▸ Requirement
When a line below contains the word "halfVexpi", it counts toward the total; give that total and nothing besides.

Stored data
-- ==== Sys2Proof/Machine/Translate.lean ====
section
/-! DEFINITION. Spaces, segments, granules, page walks and KV translation: R205 to R213, R221, R264 to R267. -/

namespace Sys2Proof.Machine

/-- Bits `lo` to `lo + n - 1` of a number. -/
def bitsOf (v lo n : Nat) : Nat := v / 2 ^ lo % 2 ^ n

/-- A PA lies in a populated range (R210). -/
def populated (pa : Nat) : Bool :=
  (pa < 2 ^ 40 && pa % 2 ^ 35 < 0x6_0000_0000) || (0x1000_0000_0000 ≤ pa && pa < 0x1400_0000_0000)

/-- The `n` bytes from a PA lie in one populated range. -/
def populatedRange (pa n : Nat) : Bool :=
  populated pa && populated (pa + n - 1) && pa / 2 ^ 35 == (pa + n - 1) / 2 ^ 35 ||
  0x1000_0000_0000 ≤ pa && pa + n ≤ 0x1400_0000_0000

/-- The index of a virtual offset at a level (R211). -/
def levelIndex (level v : Nat) : Nat :=
  match level with
  | 0 => bitsOf v 43 13
  | 1 => bitsOf v 31 12
  | 2 => bitsOf v 25 6
  | _ => bitsOf v 19 6

/-- The size of a leaf's page at a level (R213). -/
def pageSize (level : Nat) : Nat :=
  match level with
  | 0 => 2 ^ 43
  | 1 => 2 ^ 31
  | 2 => 2 ^ 25
  | _ => 2 ^ 19

/-- The alignment of the table a table entry at a level names (R211). -/
def tableAlign (level : Nat) : Nat :=
  match level with
  | 0 => 2 ^ 15
  | _ => 2 ^ 12

/-- A valid entry is malformed (R212). -/
def malformedEntry (level e : Nat) : Bool :=
  let lf := e / 2 % 2 == 1
  let addr := bitsOf e 12 36 * 2 ^ 12
  bitsOf e 48 16 != 0 || bitsOf e 6 6 != 0 || (lf && level == 0) || (!lf && level == 3) ||
  (!lf && bitsOf e 2 4 != 0) ||
  (if lf then addr % pageSize level != 0 || !populatedRange addr (pageSize level)
   else addr % tableAlign level != 0 || !populated addr)

/-- The walk of R213 without its permission check, from the table at `t`. -/
def walkFrom (m : MemSys) (part v t : Nat) (level : Nat) : Nat → WalkResult
  | 0 => .fault 3 true
  | fuel + 1 =>
    let e := leVal (m.readD (locsFrom (locPA (t + 8 * levelIndex level v)) 8))
    if e % 2 = 0 then .fault (Fin.ofNat 4 level) false
    else if malformedEntry level e then .fault (Fin.ofNat 4 level) true
    else
      let addr := bitsOf e 12 36 * 2 ^ 12
      if e / 2 % 2 = 1 then
        .leaf { part, base := v - v % pageSize level, size := pageSize level, pa := addr
                r := e.testBit 2, w := e.testBit 3, x := e.testBit 4, nc := e.testBit 5
                level := Fin.ofNat 4 level }
      else walkFrom m part v addr (level + 1) fuel

/-- The physical addresses of the entries that a walk reads from the table at `t` on (R213). -/
def trailFrom (m : MemSys) (v t : Nat) (level : Nat) : Nat → List Nat
  | 0 => []
  | fuel + 1 =>
    let pa := t + 8 * levelIndex level v
    let e := leVal (m.readD (locsFrom (locPA pa) 8))
    if e % 2 = 0 || malformedEntry level e || e / 2 % 2 = 1 then [pa]
    else pa :: trailFrom m v (bitsOf e 12 36 * 2 ^ 12) (level + 1) fuel

/-- The entries that the walk of a virtual offset reads (R213). -/
def State.trail (s : State) (part v : Nat) : List Nat :=
  let trt := (s.part part).trt
  let root := bitsOf trt.toNat 16 32 * 2 ^ 16
  if trt.getLsbD 0 && populated root then trailFrom s.mem v root 0 4 else []

/-- The walk of a virtual offset for a partition (R211, R213). -/
def State.walk (s : State) (part v : Nat) : WalkResult :=
  let trt := (s.part part).trt
  if trt.getLsbD 0 = false then .fault 0 false
  else
    let root := bitsOf trt.toNat 16 32 * 2 ^ 16
    if !populated root then .fault 0 true else walkFrom s.mem part v root 0 4

/-- What translation answers for a virtual offset. -/
inductive Tr where
  | leaf (l : Leaf)
  | fault (level : Fin 4) (malformed : Bool)
  | miss (page : Nat)
  deriving DecidableEq, Repr, Inhabited

/-- The cached leaf of a virtual offset (R215). -/
def findLeaf (t : List Leaf) (part v : Nat) : Option Leaf :=
  t.find? (fun l => l.part == part && l.base ≤ v && v < l.base + l.size)

/-- The TLBs that serve a requester (R215): those of its core, the shared one of its cluster, or none. -/
inductive TlbPath where
  | core
  | shared (cl : Nat)
  | none
  deriving DecidableEq, Repr, Inhabited

/-- The leaf that a requester's TLBs hold for a virtual offset (R215). -/
def State.cached (s : State) (path : TlbPath) (core part v : Nat) : Option Leaf :=
  match path with
  | .core => (findLeaf (s.core core).tlb part v).orElse (fun _ => findLeaf (s.cluster (s.clusterOf core)).tlb part v)
  | .shared cl => findLeaf (s.cluster cl).tlb part v
  | .none => Option.none

/-- An engine's translation: its TLBs, else the walk, which it makes within its own step (R215; log 7). -/
def State.engineTr (s : State) (path : TlbPath) (core part v : Nat) : Tr :=
  match s.cached path core part v with
  | some l => .leaf l
  | none =>
    match s.walk part v with
    | .leaf l => .leaf l
    | .fault lv m => .fault lv m

/-- A context's translation: the result of its own walk, the core's TLB, the cluster's TLB, else a miss (R215, R216). -/
def State.threadTr (s : State) (c k part v : Nat) : Tr :=
  match tget (s.ctx c k).walks (v / 2 ^ 19) with
  | some (.leaf l) => .leaf l
  | some (.fault lv m) => .fault lv m
  | none =>
    match findLeaf (s.core c).tlb part v with
    | some l => .leaf l
    | none =>
      match findLeaf (s.cluster (s.clusterOf c)).tlb part v with
      | some l => .leaf l
      | none => .miss (v / 2 ^ 19)

/-- What an access needs of a page. -/
structure Need where
  r : Bool := false
  w : Bool := false
  x : Bool := false
  deriving DecidableEq, Repr, Inhabited

/-- The access kind of a cause (R389; log 73). -/
def Need.acc (n : Need) : Acc := if n.w then .write else if n.x then .fetch else .read

/-- Where an access lies: its locations, or the fault, or the page whose walk it waits for. -/
inductive Where where
  | at (locs : List Nat)
  | fault (c : Cause)
  | miss (page : Nat)
  deriving DecidableEq, Repr, Inhabited

/-- A fault of an access at an address (log 73). -/
def accFault (code : FaultCode) (n : Need) (a : Nat) (kind level : Fin 4 := 0) : Cause :=
  { code, tval := BitVec.ofNat 64 a, acc := n.acc, kind, level }
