/-- VADD (R166). -/
def halfVadd (g : Guard) (vd : VDst) (a b : VSrc) : Half :=
  (vecInfo g [a, b] [vd], float2 g vd a b Fmt.add)
/-- The instruction of `halfVadd`. -/
def execVadd (g : Guard) (vd : VDst) (a b : VSrc) (s : State) : Out := runHalf (halfVadd g vd a b) s
/-- VSUB (R166). -/
def halfVsub (g : Guard) (vd : VDst) (a b : VSrc) : Half :=
  (vecInfo g [a, b] [vd], float2 g vd a b Fmt.sub)
/-- The instruction of `halfVsub`. -/
def execVsub (g : Guard) (vd : VDst) (a b : VSrc) (s : State) : Out := runHalf (halfVsub g vd a b) s
/-- VMUL (R166). -/
def halfVmul (g : Guard) (vd : VDst) (a b : VSrc) : Half :=
  (vecInfo g [a, b] [vd], float2 g vd a b Fmt.mul)
/-- The instruction of `halfVmul`. -/
def execVmul (g : Guard) (vd : VDst) (a b : VSrc) (s : State) : Out := runHalf (halfVmul g vd a b) s
/-- VFMA (R166). -/
def halfVfma (g : Guard) (vd : VDst) (a b c : VSrc) : Half :=
  (vecInfo g [a, b, c] [vd], float3 g vd a b c false)
/-- The instruction of `halfVfma`. -/
def execVfma (g : Guard) (vd : VDst) (a b c : VSrc) (s : State) : Out := runHalf (halfVfma g vd a b c) s
/-- VFMS (R166). -/
def halfVfms (g : Guard) (vd : VDst) (a b c : VSrc) : Half :=
  (vecInfo g [a, b, c] [vd], float3 g vd a b c true)
/-- The instruction of `halfVfms`. -/
def execVfms (g : Guard) (vd : VDst) (a b c : VSrc) (s : State) : Out := runHalf (halfVfms g vd a b c) s
/-- VMIN (R167). -/
def halfVmin (g : Guard) (vd : VDst) (a b : VSrc) : Half :=
  (vecInfo g [a, b] [vd], minMaxBody g vd a b false)
/-- The instruction of `halfVmin`. -/
def execVmin (g : Guard) (vd : VDst) (a b : VSrc) (s : State) : Out := runHalf (halfVmin g vd a b) s
/-- VMAX (R167). -/
def halfVmax (g : Guard) (vd : VDst) (a b : VSrc) : Half :=
  (vecInfo g [a, b] [vd], minMaxBody g vd a b true)
/-- The instruction of `halfVmax`. -/
def execVmax (g : Guard) (vd : VDst) (a b : VSrc) (s : State) : Out := runHalf (halfVmax g vd a b) s
/-- VABS (R168). -/
def halfVabs (g : Guard) (vd : VDst) (a : VSrc) : Half :=
  (vecInfo g [a] [vd], signBody g vd a (fun _ => false))
/-- The instruction of `halfVabs`. -/
def execVabs (g : Guard) (vd : VDst) (a : VSrc) (s : State) : Out := runHalf (halfVabs g vd a) s
/-- VNEG (R168). -/
def halfVneg (g : Guard) (vd : VDst) (a : VSrc) : Half :=
  (vecInfo g [a] [vd], signBody g vd a not)
/-- The instruction of `halfVneg`. -/
def execVneg (g : Guard) (vd : VDst) (a : VSrc) (s : State) : Out := runHalf (halfVneg g vd a) s
/-- VCPS (R168). -/
def halfVcps (g : Guard) (vd : VDst) (a b : VSrc) : Half :=
  (vecInfo g [a, b] [vd], cpsBody g vd a b)
/-- The instruction of `halfVcps`. -/
def execVcps (g : Guard) (vd : VDst) (a b : VSrc) (s : State) : Out := runHalf (halfVcps g vd a b) s
/-- VCMP (R169). -/
def halfVcmp (g : Guard) (cc : CC) (gd : Fin 8) (a b : VSrc) : Half :=
  (vecInfo g [a, b] [], vcmpBody g cc gd a b)
/-- The instruction of `halfVcmp`. -/
def execVcmp (g : Guard) (cc : CC) (gd : Fin 8) (a b : VSrc) (s : State) : Out := runHalf (halfVcmp g cc gd a b) s
/-- VSEL (R170). -/
def halfVsel (g : Guard) (vd : VDst) (n : Fin 8) (a b : VSrc) : Half :=
  (vecInfo g [a, b] [vd], vselBody g vd n a b)
/-- The instruction of `halfVsel`. -/
def execVsel (g : Guard) (vd : VDst) (n : Fin 8) (a b : VSrc) (s : State) : Out := runHalf (halfVsel g vd n a b) s
/-- VRND (R172). -/
def halfVrnd (g : Guard) (vd : VDst) (a : VSrc) : Half :=
  (vecInfo g [a] [vd], helper1 g vd a fp32.rnd)
/-- The instruction of `halfVrnd`. -/
def execVrnd (g : Guard) (vd : VDst) (a : VSrc) (s : State) : Out := runHalf (halfVrnd g vd a) s
/-- VFEXP (R173). -/
def halfVfexp (g : Guard) (vd : VDst) (a : VSrc) : Half :=
  (vecInfo g [a] [vd], helper1 g vd a fexp32)
/-- The instruction of `halfVfexp`. -/
def execVfexp (g : Guard) (vd : VDst) (a : VSrc) (s : State) : Out := runHalf (halfVfexp g vd a) s
/-- VEXPI (R174). -/
def halfVexpi (g : Guard) (vd : VDst) (a b : VSrc) : Half :=
  (vecInfo g [a, b] [vd], expiBody g vd a b)
/-- The instruction of `halfVexpi`. -/
def execVexpi (g : Guard) (vd : VDst) (a b : VSrc) (s : State) : Out := runHalf (halfVexpi g vd a b) s
/-- VLOGB (R176). -/
def halfVlogb (g : Guard) (vd : VDst) (a : VSrc) : Half :=
  (vecInfo g [a] [vd], helper1 g vd a logb32)
/-- The instruction of `halfVlogb`. -/
def execVlogb (g : Guard) (vd : VDst) (a : VSrc) (s : State) : Out := runHalf (halfVlogb g vd a) s
/-- VRCP (R176). -/
def halfVrcp (g : Guard) (vd : VDst) (a : VSrc) : Half :=
  (vecInfo g [a] [vd], helper1 g vd a rcp32)
/-- The instruction of `halfVrcp`. -/
def execVrcp (g : Guard) (vd : VDst) (a : VSrc) (s : State) : Out := runHalf (halfVrcp g vd a) s
/-- VRSQ (R176). -/
def halfVrsq (g : Guard) (vd : VDst) (a : VSrc) : Half :=
  (vecInfo g [a] [vd], helper1 g vd a rsq32)
/-- The instruction of `halfVrsq`. -/
def execVrsq (g : Guard) (vd : VDst) (a : VSrc) (s : State) : Out := runHalf (halfVrsq g vd a) s
/-- VCVT (R178). -/
def halfVcvt (g : Guard) (u m : Bool) (t : Tag) (vd : VDst) (a : VSrc) : Half :=
  (vecInfo g [a] [vd], cvtBody g u m t vd a)
/-- The instruction of `halfVcvt`. -/
def execVcvt (g : Guard) (u m : Bool) (t : Tag) (vd : VDst) (a : VSrc) (s : State) : Out := runHalf (halfVcvt g u m t vd a) s
/-- VPACK (R179). -/
def halfVpack (g : Guard) (u m : Bool) (t : Tag) (vd : VDst) (a b : VSrc) : Half :=
  (vecInfo g [a, b] [vd], packBody g u m t vd a b)
/-- The instruction of `halfVpack`. -/
def execVpack (g : Guard) (u m : Bool) (t : Tag) (vd : VDst) (a b : VSrc) (s : State) : Out := runHalf (halfVpack g u m t vd a b) s
/-- VUNPK (R180). -/
def halfVunpk (g : Guard) (u : Bool) (t : Tag) (h : Bool) (vd : VDst) (a : VSrc) : Half :=
  (vecInfo g [a] [vd], unpkBody g u t h vd a)
/-- The instruction of `halfVunpk`. -/
def execVunpk (g : Guard) (u : Bool) (t : Tag) (h : Bool) (vd : VDst) (a : VSrc) (s : State) : Out := runHalf (halfVunpk g u t h vd a) s
/-- VIADD (R182). -/
def halfViadd (g : Guard) (mode : SatMode) (vd : VDst) (a b : VSrc) : Half :=
  (vecInfo g [a, b] [vd], int2 g vd a b .int32 (fun w => satMode mode w (fun x y => x + y)))
/-- The instruction of `halfViadd`. -/
def execViadd (g : Guard) (mode : SatMode) (vd : VDst) (a b : VSrc) (s : State) : Out := runHalf (halfViadd g mode vd a b) s
/-- VISUB (R182). -/
def halfVisub (g : Guard) (mode : SatMode) (vd : VDst) (a b : VSrc) : Half :=
  (vecInfo g [a, b] [vd], int2 g vd a b .int32 (fun w => satMode mode w (fun x y => x - y)))
/-- The instruction of `halfVisub`. -/
def execVisub (g : Guard) (mode : SatMode) (vd : VDst) (a b : VSrc) (s : State) : Out := runHalf (halfVisub g mode vd a b) s
/-- VIMUL (R182). -/
def halfVimul (g : Guard) (vd : VDst) (a b : VSrc) : Half :=
  (vecInfo g [a, b] [vd], int2 g vd a b .int32 (fun w x y => x * y % 2 ^ w))
/-- The instruction of `halfVimul`. -/
def execVimul (g : Guard) (vd : VDst) (a b : VSrc) (s : State) : Out := runHalf (halfVimul g vd a b) s
/-- VIMAD (R182). -/
def halfVimad (g : Guard) (vd : VDst) (a b c : VSrc) : Half :=
  (vecInfo g [a, b, c] [vd], imadBody g vd a b c)
/-- The instruction of `halfVimad`. -/
def execVimad (g : Guard) (vd : VDst) (a b c : VSrc) (s : State) : Out := runHalf (halfVimad g vd a b c) s
/-- VAND (R182). -/
def halfVand (g : Guard) (vd : VDst) (a b : VSrc) : Half :=
  (vecInfo g [a, b] [vd], int2 g vd a b .raw (fun _ x y => x &&& y))
/-- The instruction of `halfVand`. -/
def execVand (g : Guard) (vd : VDst) (a b : VSrc) (s : State) : Out := runHalf (halfVand g vd a b) s
/-- VOR (R182). -/
def halfVor (g : Guard) (vd : VDst) (a b : VSrc) : Half :=
  (vecInfo g [a, b] [vd], int2 g vd a b .raw (fun _ x y => x ||| y))
/-- The instruction of `halfVor`. -/
def execVor (g : Guard) (vd : VDst) (a b : VSrc) (s : State) : Out := runHalf (halfVor g vd a b) s
/-- VXOR (R182). -/
def halfVxor (g : Guard) (vd : VDst) (a b : VSrc) : Half :=
  (vecInfo g [a, b] [vd], int2 g vd a b .raw (fun _ x y => x ^^^ y))
/-- The instruction of `halfVxor`. -/
def execVxor (g : Guard) (vd : VDst) (a b : VSrc) (s : State) : Out := runHalf (halfVxor g vd a b) s
/-- VSHL (R182). -/
def halfVshl (g : Guard) (vd : VDst) (a b : VSrc) : Half :=
  (vecInfo g [a, b] [vd], int2 g vd a b .int32 (fun w x y => x * 2 ^ (y % w) % 2 ^ w))
/-- The instruction of `halfVshl`. -/
def execVshl (g : Guard) (vd : VDst) (a b : VSrc) (s : State) : Out := runHalf (halfVshl g vd a b) s
/-- VSHR (R182). -/
def halfVshr (g : Guard) (vd : VDst) (a b : VSrc) : Half :=
  (vecInfo g [a, b] [vd], int2 g vd a b .int32 (fun w x y => x / 2 ^ (y % w)))
/-- The instruction of `halfVshr`. -/
def execVshr (g : Guard) (vd : VDst) (a b : VSrc) (s : State) : Out := runHalf (halfVshr g vd a b) s
/-- VSAR (R182). -/
def halfVsar (g : Guard) (vd : VDst) (a b : VSrc) : Half :=
  (vecInfo g [a, b] [vd], int2 g vd a b .int32 sarElem)
/-- The instruction of `halfVsar`. -/
def execVsar (g : Guard) (vd : VDst) (a b : VSrc) (s : State) : Out := runHalf (halfVsar g vd a b) s
/-- VDOT4 (R182). -/
def halfVdot4 (g : Guard) (vd : VDst) (a b c : VSrc) : Half :=
  (vecInfo g [a, b, c] [vd], dot4Body g vd a b c)
/-- The instruction of `halfVdot4`. -/
def execVdot4 (g : Guard) (vd : VDst) (a b c : VSrc) (s : State) : Out := runHalf (halfVdot4 g vd a b c) s
/-- VBCAST (R184). -/
def halfVbcast (g : Guard) (vd : VDst) (a : SSrc) (t : Tag) (imm : Imm) : Half :=
  (infoOf g (formLen imm.form) allOn [a] [] [] [vd], bcastBody g vd a t imm.val)
/-- The instruction of `halfVbcast`. -/
def execVbcast (g : Guard) (vd : VDst) (a : SSrc) (t : Tag) (imm : Imm) (s : State) : Out := runHalf (halfVbcast g vd a t imm) s
/-- VPERM (R185). -/
def halfVperm (g : Guard) (vd : VDst) (a b : VSrc) : Half :=
  (vecInfo g [a, b] [vd], permBody g vd a b)
/-- The instruction of `halfVperm`. -/
def execVperm (g : Guard) (vd : VDst) (a b : VSrc) (s : State) : Out := runHalf (halfVperm g vd a b) s
/-- VROT (R185). -/
def halfVrot (g : Guard) (vd : VDst) (a : VSrc) (k : Fin 32) : Half :=
  (vecInfo g [a] [vd], rotBody g vd a k)
/-- The instruction of `halfVrot`. -/
def execVrot (g : Guard) (vd : VDst) (a : VSrc) (k : Fin 32) (s : State) : Out := runHalf (halfVrot g vd a k) s
/-- VMOVS (R186). -/
def halfVmovs (g : Guard) (sx : Bool) (rd : SDst) (a : VSrc) (k : Fin 32) : Half :=
  (infoOf g 8 (BitVec.ofNat 32 (2 ^ k.val)) [] [a] [rd] [], movsBody sx rd a k)
/-- The instruction of `halfVmovs`. -/
def execVmovs (g : Guard) (sx : Bool) (rd : SDst) (a : VSrc) (k : Fin 32) (s : State) : Out := runHalf (halfVmovs g sx rd a k) s
/-- VINS (R186). -/
def halfVins (g : Guard) (vd : VDst) (a : SSrc) (k : Fin 32) (t : Tag) : Half :=
  (infoOf g 8 (BitVec.ofNat 32 (2 ^ k.val)) [a] [] [] [vd], insBody vd a k t)
/-- The instruction of `halfVins`. -/
def execVins (g : Guard) (vd : VDst) (a : SSrc) (k : Fin 32) (t : Tag) (s : State) : Out := runHalf (halfVins g vd a k t) s
/-- VREDA (R187). -/
def halfVreda (g : Guard) (vd : VDst) (a : VSrc) : Half :=
  (vecInfo g [a] [vd], redaBody g vd a)
/-- The instruction of `halfVreda`. -/
def execVreda (g : Guard) (vd : VDst) (a : VSrc) (s : State) : Out := runHalf (halfVreda g vd a) s
/-- VREDM (R187). -/
def halfVredm (g : Guard) (vd : VDst) (a : VSrc) : Half :=
  (vecInfo g [a] [vd], redmBody g vd a)
/-- The instruction of `halfVredm`. -/
def execVredm (g : Guard) (vd : VDst) (a : VSrc) (s : State) : Out := runHalf (halfVredm g vd a) s
/-- VSCAN (R187). -/
def halfVscan (g : Guard) (vd : VDst) (a : VSrc) : Half :=
  (vecInfo g [a] [vd], scanBody g vd a)
/-- The instruction of `halfVscan`. -/
def execVscan (g : Guard) (vd : VDst) (a : VSrc) (s : State) : Out := runHalf (halfVscan g vd a) s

▸ Result below
3